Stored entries
+===+

/-! #### acknowledgeCut -/

@[simp] theorem State.acknowledgeCut_pending : s.acknowledgeCut.pending = s.pending := by
  unfold State.acknowledgeCut
  repeat' split
  all_goals simp
@[simp] theorem State.acknowledgeCut_inputs : s.acknowledgeCut.inputs = s.inputs := by
  unfold State.acknowledgeCut
  repeat' split
  all_goals simp
@[simp] theorem State.acknowledgeCut_w : s.acknowledgeCut.w = s.w := by
  unfold State.acknowledgeCut
  repeat' split
  all_goals simp
@[simp] theorem State.acknowledgeCut_params : s.acknowledgeCut.params = s.params := by
  unfold State.acknowledgeCut
  repeat' split
  all_goals simp
@[simp] theorem State.acknowledgeCut_bars : s.acknowledgeCut.bars = s.bars := by
  unfold State.acknowledgeCut
  repeat' split
  all_goals simp
@[simp] theorem State.acknowledgeCut_needles : s.acknowledgeCut.needles = s.needles := by
  unfold State.acknowledgeCut
  repeat' split
  all_goals simp
@[simp] theorem State.acknowledgeCut_scans : s.acknowledgeCut.scans = s.scans := by
  unfold State.acknowledgeCut
  repeat' split
  all_goals simp
@[simp] theorem State.acknowledgeCut_masks : s.acknowledgeCut.masks = s.masks := by
  unfold State.acknowledgeCut
  repeat' split
  all_goals simp
@[simp] theorem State.acknowledgeCut_link : s.acknowledgeCut.link = s.link := by
  unfold State.acknowledgeCut
  repeat' split
  all_goals simp
@[simp] theorem State.acknowledgeCut_messages : s.acknowledgeCut.messages = s.messages := by
  unfold State.acknowledgeCut
  repeat' split
  all_goals simp
@[simp] theorem State.acknowledgeCut_strokesDue : s.acknowledgeCut.strokesDue = s.strokesDue := by
  unfold State.acknowledgeCut
  repeat' split
  all_goals simp
@[simp] theorem State.acknowledgeCut_choices : s.acknowledgeCut.choices = s.choices := by
  unfold State.acknowledgeCut
  repeat' split
  all_goals simp

/-! #### takePair -/

@[simp] theorem State.takePair_pending (x y : Bool) : (s.takePair x y).pending = s.pending := by
  unfold State.takePair
  repeat' split
  all_goals simp
@[simp] theorem State.takePair_params (x y : Bool) : (s.takePair x y).params = s.params := by
  unfold State.takePair
  repeat' split
  all_goals simp
@[simp] theorem State.takePair_store (x y : Bool) : (s.takePair x y).store = s.store := by
  unfold State.takePair
  repeat' split
  all_goals simp
@[simp] theorem State.takePair_table (x y : Bool) : (s.takePair x y).table = s.table := by
  unfold State.takePair
  repeat' split
  all_goals simp
@[simp] theorem State.takePair_cutter (x y : Bool) : (s.takePair x y).cutter = s.cutter := by
  unfold State.takePair
  repeat' split
  all_goals simp
@[simp] theorem State.takePair_bars (x y : Bool) : (s.takePair x y).bars = s.bars := by
  unfold State.takePair
  repeat' split
  all_goals simp
@[simp] theorem State.takePair_needles (x y : Bool) : (s.takePair x y).needles = s.needles := by
  unfold State.takePair
  repeat' split
  all_goals simp
@[simp] theorem State.takePair_scans (x y : Bool) : (s.takePair x y).scans = s.scans := by
  unfold State.takePair
  repeat' split
  all_goals simp
@[simp] theorem State.takePair_events (x y : Bool) : (s.takePair x y).events = s.events := by
  unfold State.takePair
  repeat' split
  all_goals simp
@[simp] theorem State.takePair_masks (x y : Bool) : (s.takePair x y).masks = s.masks := by
  unfold State.takePair
  repeat' split
  all_goals simp
@[simp] theorem State.takePair_link (x y : Bool) : (s.takePair x y).link = s.link := by
  unfold State.takePair
  repeat' split
  all_goals simp
@[simp] theorem State.takePair_messages (x y : Bool) : (s.takePair x y).messages = s.messages := by
  unfold State.takePair
  repeat' split
  all_goals simp
@[simp] theorem State.takePair_strokesDue (x y : Bool) : (s.takePair x y).strokesDue = s.strokesDue := by
  unfold State.takePair
  repeat' split
  all_goals simp
@[simp] theorem State.takePair_choices (x y : Bool) : (s.takePair x y).choices = s.choices := by
  unfold State.takePair
  repeat' split
  all_goals simp

/-! #### countArrival -/

@[simp] theorem State.countArrival_pending (x y : Bool) : (s.countArrival x y).pending = s.pending := by
  unfold State.countArrival
  repeat' split
  all_goals simp
@[simp] theorem State.countArrival_params (x y : Bool) : (s.countArrival x y).params = s.params := by
  unfold State.countArrival
  repeat' split
  all_goals simp
@[simp] theorem State.countArrival_needles (x y : Bool) : (s.countArrival x y).needles = s.needles := by
  unfold State.countArrival
  repeat' split
  all_goals simp
@[simp] theorem State.countArrival_scans (x y : Bool) : (s.countArrival x y).scans = s.scans := by
  unfold State.countArrival
  repeat' split
  all_goals simp
@[simp] theorem State.countArrival_masks (x y : Bool) : (s.countArrival x y).masks = s.masks := by
  unfold State.countArrival
  repeat' split
  all_goals simp
@[simp] theorem State.countArrival_link (x y : Bool) : (s.countArrival x y).link = s.link := by
  unfold State.countArrival
  repeat' split
  all_goals simp
@[simp] theorem State.countArrival_messages (x y : Bool) : (s.countArrival x y).messages = s.messages := by
  unfold State.countArrival
  repeat' split
  all_goals simp
@[simp] theorem State.countArrival_strokesDue (x y : Bool) : (s.countArrival x y).strokesDue = s.strokesDue := by
  unfold State.countArrival
  repeat' split
  all_goals simp
@[simp] theorem State.countArrival_choices (x y : Bool) : (s.countArrival x y).choices = s.choices := by
  unfold State.countArrival
  repeat' split
  all_goals simp
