/-- The command that a frame stands for is carried by that frame. -/
theorem frameOf_commandOf (kind tag : Byte) (payload : List Byte) :
    frameOf (commandOf kind tag payload) = some (kind, tag, payload) := by
  have kindIs {n : Nat} (h : kind.toNat = n) : kind = BitVec.ofNat 8 n := by
    rw [← h, BitVec.ofNat_toNat, BitVec.setWidth_eq]
  unfold commandOf
  split
  case h_33 => rfl
  all_goals
    rename_i h
    rw [kindIs h]
  case h_7 | h_13 | h_26 => split <;> simp_all [frameOf]
  case h_24 => exact frameOf_ndinfoCommand tag payload
  case h_25 => exact frameOf_cfwriteCommand tag payload
  all_goals rfl

/-- The command that a frame stands for carries out the request of the frame (R163). -/
theorem exec_commandOf (kind tag : Byte) (payload : List Byte) (s : State) :
    exec (commandOf kind tag payload) s = request kind tag (ownerAnswer kind payload) s :=
  exec_of_frame (frameOf_commandOf kind tag payload) s

end Sys2Proof.Machine
end

section
/-! PROOF. What a step can do: one case for each way in which a command changes the registers, tables, records and
counts of the part. Every invariant is proved over these cases. -/

namespace Sys2Proof.Machine

/-! ### What the owner of a request leaves -/

/-- What the owner of a request can make of the state: one case for each request that writes. -/
inductive State.Owned (s : State) : State → Prop
  | kept : s.Owned s
  | members (n : SetNo) (set : NeedleSet) (hn : n ≠ 0) :
    s.Owned (s.setStore { s.store with sets := s.store.sets.set n ⟨set, s.store.sets[n].refCount⟩ })
  | opened (p : PatternId) (page : PageNo) (hp : s.store.patterns[p].state = .empty)
    (hg : s.store.owner[page] = none) :
    s.Owned (s.setStore ((s.store.setPattern p
      { s.store.patterns[p] with state := .opened, home := some page }).setOwner page (some p)))
  | written (p : PatternId) (page : PageNo) (first : EntryNo) (es : List SegEntry)
    (hp : s.store.patterns[p].state = .opened) (hg : s.store.owner[page] = none ∨ s.store.owner[page] = some p)
    (he : ∀ e ∈ es, e.wf = true) :
    s.Owned (s.setStore ((s.store.setOwner page (some p)).writeRun page first es))
  | closed (p : PatternId) (home : PageNo) (endless : Bool) (path : List Place2)
    (hp : s.store.patterns[p].state = .opened) (hh : s.store.patterns[p].home = some home)
    (hw : s.store.closingWalk p home = .closed endless path) :
    s.Owned (s.setStore ((s.store.setPattern p
      { s.store.patterns[p] with state := .closed, endless := endless }).countPath (· + 1) path))
  | reopened (p : PatternId) (hp : s.store.patterns[p].state = .closed) (hu : s.store.patterns[p].useCount = 0) :
    s.Owned (s.setStore ((s.store.takeBack p).setPattern p
      { s.store.patterns[p] with state := .opened, endless := false }))
  | deleted (p : PatternId) (hp : s.store.patterns[p].state ≠ .empty) (hu : s.store.patterns[p].useCount = 0) :
    s.Owned (s.setStore (((if s.store.patterns[p].state = .closed then s.store.takeBack p else s.store).freePages
      p).setPattern p .blank))
  | admitted (a : Admission) (room : s.table.records.length < 16) (tag : s.findTag a.tag = none)
    (range : a.inRange = true) (usable : ∀ b, s.patternUsable (a.bars.get b) = true)
    (ahead : 0 ≤ webDist (s.admittedHead a) s.w) (near : webDist (s.admittedHead a) s.w < 16777216)
    (order : s.overlapsNewest (s.admittedHead a) = false) : s.Owned (s.addPanel (a.record (s.admittedHead a)))
  | removed (r : PanelRecord) (found : s.findTag r.tag.toNat = some r) (hp : r.cutPending = false) :
    s.Owned (s.removeRecord r)
  | aborted (r : PanelRecord) : s.Owned (s.markAborted r)
  | staged (b : Bar) (c : Control) (transfer : c.transfer = (s.bars.get b).control.transfer) :
    s.Owned (s.setControl b c)
  | rearmed (b : Bar) (n : NeedleNo) (h : (s.needle b n).state = .broken ∨ (s.needle b n).state = .probation) :
    s.Owned (s.setNeedle b n
      { s.needle b n with state := .probation, progress := 0, retries := s.params.retries, countdown := none })
  | restored (b : Bar) (n : NeedleNo) : s.Owned (s.setNeedle b n { s.needle b n with
      state := if 0 < (s.needle b n).thread then .ready else .threadOut
      breaks := 0
      misses := 0
      progress := 0
      retries := 0
      countdown := none })
  | retired (b : Bar) (n : NeedleNo) : s.Owned (s.setNeedle b n
      { s.needle b n with state := .retired, countdown := none, misses := 0, progress := 0 })
  | loaded (b : Bar) (n : NeedleNo) (len : Nat) (h : 1 ≤ len ∧ len ≤ 2000000000) :
    s.Owned (s.setNeedle b n ((s.needle b n).load len))
  | loadedAll (b : Bar) (len : Nat) (h : 1 ≤ len ∧ len ≤ 2000000000) :
    s.Owned (s.mapNeedles b (NeedleRecord.load len))
  | written_param (id : ParamId) (v : Int) (h : s.valueAllowed id v = true) : s.Owned (s.writeParam id v)
  | acknowledged (named : SourceSet) : s.Owned (s.acknowledge named)
  | masked (masks : Vector SourceSet 4) : s.Owned { s with masks := masks }
  | cleared : s.Owned s.lineClear

variable {s : State}

theorem nswrite_owned (p : List Byte) : s.Owned (nswrite p s).state := by
  unfold nswrite
  dsimp only
  split
  · exact .kept
  split
  · exact .kept
  split_ifs with h1 h2
  · exact .kept
  · exact .kept
  · exact .members _ _ fun h => h1 (.inl h)

theorem ptopen_owned (p : List Byte) : s.Owned (ptopen p s).state := by
  unfold ptopen
  split
  · exact .kept
  split
  · split_ifs with h1 h2
    · exact .kept
    · exact .kept
    · exact .opened _ _ (not_not.mp h1) (not_not.mp h2)
  · exact .kept
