-- ==== Sys2Proof/Word.lean ====
section
/-! DEFINITION. The two widths of the machine: 8-bit data and 16-bit addresses (00_scope.md R4, R5). -/

namespace Sys2Proof

/-- `u8`: a register, a flag byte, every bus transfer (R4, R5). -/
abbrev Byte := BitVec 8

/-- `u16`: the program counter and every bus address (R4, R5). -/
abbrev Addr := BitVec 16

end Sys2Proof
end

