-- ==== Sys2Proof/Machine/Operands.lean ====
section
/-! DEFINITION. The addressing-mode engines (40_execution_and_addressing.md R125 to R140), the cost of each form
(30_encoding.md R98, R104), and the instruction cycle around a body (R122 steps 3 to 8). -/

namespace Sys2Proof.Machine

/-! ### Addressing -/

/-- Where an operand is: the accumulator, the immediate byte itself, or a bus address. -/
inductive Loc where
  | acc
  | imm (v : Byte)
  | mem (ea : Addr)
  deriving DecidableEq, Repr

/-- What an engine gives: the operand's place, `page_crossed`, and the state after the engine's own reads. -/
structure Located where
  loc : Loc
  crossed : Bool
  state : State

/-- Two addresses lie in different pages (R140). -/
def pageCrossed (a b : Addr) : Bool := hiByte a != hiByte b

/-- A zero-page address (R128). -/
def zeroPage (b : Byte) : Addr := b.setWidth 16

/-- The engines of the twelve non-relative modes (R125 to R130, R132 to R137), from the fetched operand bytes. All
operand and pointer bytes are read before the body runs (R123). -/
def locate (o : Operand) (s : State) : Located :=
  match o with
  | .acc => ⟨.acc, false, s⟩
  | .imm v => ⟨.imm v, false, s⟩
  | .zp b => ⟨.mem (zeroPage b), false, s⟩
  | .zpx b => ⟨.mem (zeroPage (b + s.x)), false, s⟩
  | .zpy b => ⟨.mem (zeroPage (b + s.y)), false, s⟩
  | .abs w => ⟨.mem w, false, s⟩
  | .abx w => ⟨.mem (w + s.x.setWidth 16), pageCrossed w (w + s.x.setWidth 16), s⟩
  | .aby w => ⟨.mem (w + s.y.setWidth 16), pageCrossed w (w + s.y.setWidth 16), s⟩
  | .ind w =>
    let ea := readWordBug w s
    ⟨.mem ea.1, false, ea.2⟩
  | .izx b =>
    let ea := readWordBug (zeroPage (b + s.x)) s
    ⟨.mem ea.1, false, ea.2⟩
  | .izy b =>
    let base := readWordBug (zeroPage b) s
    ⟨.mem (base.1 + s.y.setWidth 16), pageCrossed base.1 (base.1 + s.y.setWidth 16), base.2⟩

/-- The operand `M` (R124): `rd(ea)` once, `A`, or the immediate byte. -/
def readLoc (l : Loc) (s : State) : Byte × State :=
  match l with
  | .acc => (s.a, s)
  | .imm v => (v, s)
  | .mem ea => rd ea s

/-- Write to the operand's place: `wr(ea, v)` once, or `A`. No table row writes an immediate (log 15). -/
def writeLoc (l : Loc) (v : Byte) (s : State) : State :=
  match l with
  | .acc => s.setA v
  | .imm _ => s
  | .mem ea => wr ea v s

/-! ### Size and cost -/

/-- The size in bytes of an instruction with this operand (R96). -/
def operandSize : Operand → Nat
  | .acc => 1
  | .imm _ | .zp _ | .zpx _ | .zpy _ | .izx _ | .izy _ => 2
  | .abs _ | .abx _ | .aby _ | .ind _ => 3

/-- Base cycles and the extra-on-page-cross flag (R94, R98). -/
structure Cost where
  cycles : Nat
  extra : Bool
  deriving DecidableEq, Repr

/-- The cost of the instructions that read their operand, and of the NOPs with an operand (R98, R104). `acc` and
`ind` have no such row (log 15). -/
def readCost : Operand → Cost
  | .acc => ⟨2, false⟩
  | .imm _ => ⟨2, false⟩
  | .zp _ => ⟨3, false⟩
  | .zpx _ => ⟨4, false⟩
  | .zpy _ => ⟨4, false⟩
  | .abs _ => ⟨4, false⟩
  | .abx _ => ⟨4, true⟩
  | .aby _ => ⟨4, true⟩
  | .ind _ => ⟨5, false⟩
  | .izx _ => ⟨6, false⟩
  | .izy _ => ⟨5, true⟩

/-- The cost of the stores (R98, R104; D27): the indexed forms are flat. -/
def storeCost : Operand → Cost
  | .acc => ⟨2, false⟩
  | .imm _ => ⟨2, false⟩
  | .zp _ => ⟨3, false⟩
  | .zpx _ => ⟨4, false⟩
  | .zpy _ => ⟨4, false⟩
  | .abs _ => ⟨4, false⟩
  | .abx _ => ⟨5, false⟩
  | .aby _ => ⟨5, false⟩
  | .ind _ => ⟨5, false⟩
  | .izx _ => ⟨6, false⟩
  | .izy _ => ⟨6, false⟩

/-- The cost of the read-modify-write instructions (R98, R104; D27): never a page-cross extra. -/
def modifyCost : Operand → Cost
  | .acc => ⟨2, false⟩
  | .imm _ => ⟨2, false⟩
  | .zp _ => ⟨5, false⟩
  | .zpx _ => ⟨6, false⟩
  | .zpy _ => ⟨6, false⟩
  | .abs _ => ⟨6, false⟩
  | .abx _ => ⟨7, false⟩
  | .aby _ => ⟨7, false⟩
  | .ind _ => ⟨7, false⟩
  | .izx _ => ⟨8, false⟩
  | .izy _ => ⟨8, false⟩

/-- The cost of JMP (R229): 3 absolute, 5 indirect. -/
def jumpCost : Operand → Cost
  | .ind _ => ⟨5, false⟩
  | .acc | .imm _ | .zp _ | .zpx _ | .zpy _ | .abs _ | .abx _ | .aby _ | .izx _ | .izy _ => ⟨3, false⟩

/-- What step 4 of R122 puts in `cycles_remaining`. -/
def Cost.charged (c : Cost) (crossed : Bool) : Nat := c.cycles + (if c.extra && crossed then 1 else 0)

/-! ### The instruction cycle -/

/-- Steps 4 and 5 of R122: set `cycles_remaining`, advance PC. -/
def advance (size cycles : Nat) (s : State) : State :=
  (s.setCyclesRemaining cycles).setPC (s.pc + BitVec.ofNat 16 size)

/-- Steps 7 and 8 of R122: charge the full cost; this call was the first cycle. -/
def retire (s : State) : State :=
  (s.setTotalCycles (s.totalCycles + BitVec.ofNat 64 s.cyclesRemaining)).setCyclesRemaining (s.cyclesRemaining - 1)

/-- An instruction without an operand: R122 steps 4 to 8 around a body. -/
def runImplied (size cycles : Nat) (body : State → State) (s : State) : Host.Outcome State Fault Refusal :=
  .next (retire (body (advance size cycles s)))

/-- An instruction with an operand: R122 steps 3 to 8 around a body that is given the operand's place. -/
def runOperand (c : Cost) (o : Operand) (body : Loc → State → State) (s : State) : Host.Outcome State Fault Refusal :=
  let l := locate o s
  .next (retire (body l.loc (advance (operandSize o) (c.charged l.crossed) l.state)))

/-- A body that reads its operand `M` once and goes on with it. -/
def withOperand (use : Byte → State → State) (l : Loc) (s : State) : State :=
  let m := readLoc l s
  use m.1 m.2

/-- A body that stores one byte computed from the registers, with no read of `ea` (R163). -/
def storing (v : State → Byte) (l : Loc) (s : State) : State := writeLoc l (v s) s

/-- A read-modify-write body: read once, write once, then go on with the old and the new byte (R75, R260). -/
def modifying (f : Byte → State → Byte) (andThen : Byte → Byte → State → State) (l : Loc) (s : State) : State :=
  let m := readLoc l s
  andThen m.1 (f m.1 m.2) (writeLoc l (f m.1 m.2) m.2)

/-! ### The accumulator operations the instructions share (R151, R260) -/

/-- `A <- v; set_zn(A)`. -/
def loadA (v : Byte) (s : State) : State := (s.setA v).setZN v

/-- `X <- v; set_zn(X)`. -/
def loadX (v : Byte) (s : State) : State := (s.setX v).setZN v

/-- `Y <- v; set_zn(Y)`. -/
def loadY (v : Byte) (s : State) : State := (s.setY v).setZN v

/-- `A <- A & m; set_zn(A)`. -/
def andA (m : Byte) (s : State) : State := loadA (s.a &&& m) s

/-- `A <- A | m; set_zn(A)`. -/
def oraA (m : Byte) (s : State) : State := loadA (s.a ||| m) s

/-- `A <- A ^ m; set_zn(A)`. -/
def eorA (m : Byte) (s : State) : State := loadA (s.a ^^^ m) s

/-- `do_adc(m)` (R151). -/
def doAdc (m : Byte) (s : State) : State :=
  let t := adc8 s.a m (s.flag .c)
  loadA t.r ((s.setFlag .c t.c).setFlag .v t.v)

/-- `do_cmp(reg, m)` (R151). -/
def doCmp (reg m : Byte) (s : State) : State := (s.setFlag .c (decide (m.toNat ≤ reg.toNat))).setZN (reg - m)

/-- A shift or rotate of the operand, then `P.C <- c` and the instruction's last part, given the new byte (R183 to
R186, R261 to R264). The carry in is the carry before the instruction. -/
def shifting (f : Byte → Bool → Byte × Bool) (andThen : Byte → State → State) : Loc → State → State :=
  modifying (fun m s => (f m (s.flag .c)).1)
    (fun m r s => andThen r (s.setFlag .c (f m (s.flag .c)).2))

/-- An increment or decrement of memory, then the instruction's last part, given the new byte (R205, R206, R267, R268). -/
def stepping (f : Byte → Byte) (andThen : Byte → State → State) : Loc → State → State :=
  modifying (fun m _ => f m) (fun _ r s => andThen r s)

end Sys2Proof.Machine
end

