-- ==== Sys2Proof/Laws/Decode.lean ====
section
/-! SUPPORT. Words and their bytes (R5). -/

namespace Sys2Proof

@[simp] theorem word_hi_lo (w : Addr) : word (hiByte w) (loByte w) = w := by
  apply BitVec.eq_of_getLsbD_eq
  intro i hi
  simp only [word, hiByte, loByte, BitVec.getLsbD_append, BitVec.getLsbD_extractLsb']
  by_cases h : i < 8
  · simp [h]
  · simp [h, show i - 8 < 8 by omega, show 8 + (i - 8) = i by omega]

@[simp] theorem hiByte_word (h l : Byte) : hiByte (word h l) = h := by
  apply BitVec.eq_of_getLsbD_eq
  intro i hi
  simp only [word, hiByte, BitVec.getLsbD_append, BitVec.getLsbD_extractLsb']
  simp [hi]

@[simp] theorem loByte_word (h l : Byte) : loByte (word h l) = l := by
  apply BitVec.eq_of_getLsbD_eq
  intro i hi
  simp only [word, loByte, BitVec.getLsbD_append, BitVec.getLsbD_extractLsb']
  simp [hi]

/-- `{hi, lo}` as a number (R5). -/
theorem word_toNat (h l : Byte) : (word h l).toNat = 256 * h.toNat + l.toNat := by
  have hl := l.isLt
  rw [word, BitVec.toNat_append, ← Nat.shiftLeft_add_eq_or_of_lt hl, Nat.shiftLeft_eq]
  omega

end Sys2Proof
end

+===+

• _YOUR GOAL_
Look above for the line holding "unfold commandOf" and the line holding "theorem exec_commandOf (kind", then output exactly those two lines and every line between them, nothing more.

• _ANSWER TO THIS TASK_
  unfold commandOf
  split
  case h_33 => rfl
  all_goals
    rename_i h
    rw [kindIs h]
  case h_7 | h_13 | h_26 => split <;> simp_all [frameOf]
  case h_24 => exact frameOf_ndinfoCommand tag payload
  case h_25 => exact frameOf_cfwriteCommand tag payload
  all_goals rfl

/-- The command that a frame stands for carries out the request of the frame (R163). -/
theorem exec_commandOf (kind tag : Byte) (payload : List Byte) (s : State) :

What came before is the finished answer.